1. You are sick, even if you don't know it yet. (Wait until the anesthesia wears off and then you will know it.) Go home and act sick! I mean go home, put your head down and do not exercise for at least 12 to 24 hours. Do NOT go to work just because you feel great while your mouth is still numb. The nicer you are to yourself today, the more likely it is that you will be able to resume a normal life tomorrow.
2. When you leave the office, you should have a piece of gauze over the socket. Keep biting on the gauze for at least two hours. Do not chew on the gauze. Just keep constant, even, gentle pressure on it so that the socket is covered, and the bleeding is stemmed. There is only one way to stop bleeding, and that is to keep biting on the gauze. If you go to the emergency room with bleeding, they will sit you down in a chair and make you bite gauze for another two hours. Be sure that the extraction socket is completely covered by the gauze. You do not have to change the gauze unless it becomes soaked with blood.
If you have kept the socket covered firmly for at least two hours, the blood in the socket should have clotted. The clot then acts like a cork and keeps you from bleeding further. If the clot is kept intact you may fall asleep and wake up with some blood on the pillow, but this is just a bit of blood oozing from the clot while it continues to organize itself. The blood mixes with saliva and can can appear worse than it really is.
3. Do not spit for 24 hours. If you spit, you tend to suck, and this will dislodge the clot causing renewed bleeding, or even a dry socket. You may gently bring blood and saliva forward with your tongue and wipe it away with a tissue, but avoid forceful spitting at all costs.
4. Do not smoke for 48 hours! If you smoke, you WILL get a dry socket because the chemicals in the smoke get into the saliva and dissolve the clot. Even worse, the continued smoking irritates the bone in the socket and the dry socket will be especially painful and persistent. If you have ever had a dry socket, you will do ANYTHING to avoid another one.
5. Wait until the anesthesia wears off before eating anything solid, and when you can feel your mouth, you can eat whatever you can tolerate.
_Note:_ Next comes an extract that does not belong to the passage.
-- ==== Sys2Proof/Syntax.lean ====
section
/-! DEFINITION. The commands and events of the opcode table: one constructor per row, with the operands the outside world supplies. -/

namespace Sys2Proof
6. Take your medications. If you have been prescribed an antibiotic such as penicillin or erythromycin, take it on schedule until it is all used up. Dental infections can be not only painful, but quite dangerous. The pain medications can reduce swelling and speed your recovery. If you are prescribed a narcotic like codeine, Vicodin or Percocet, do not drive or operate equipment under the influence.
7. If, after 48 hours, the pain gets worse, or you start bleeding again, call the dentist. You could be getting a dry socket, or an infection.
It is possible to bleed to death following the extraction of a tooth. But it almost never happens. All you have to do is follow directions #1 and #2 above and the bleeding will stop. The only patients that may still be in danger from excessive bleeding are those who are taking anticoagulant drugs (blood thinners) like Coumadin or Heparin for cardiovascular problems, or people with bleeding disorders like Hemophilia or related clotting cascade disorders . These patients should consult their physicians before having a tooth extracted. People taking aspirin and other non steroidal anti inflammatory drugs (NSAID's) like Advil or Aleve may experience prolonged bleeding times, but in my experience, these drugs have never presented a problem as long as the patient keeps the extraction site covered with gauze to stem the bleeding. The blood WILL clot eventually!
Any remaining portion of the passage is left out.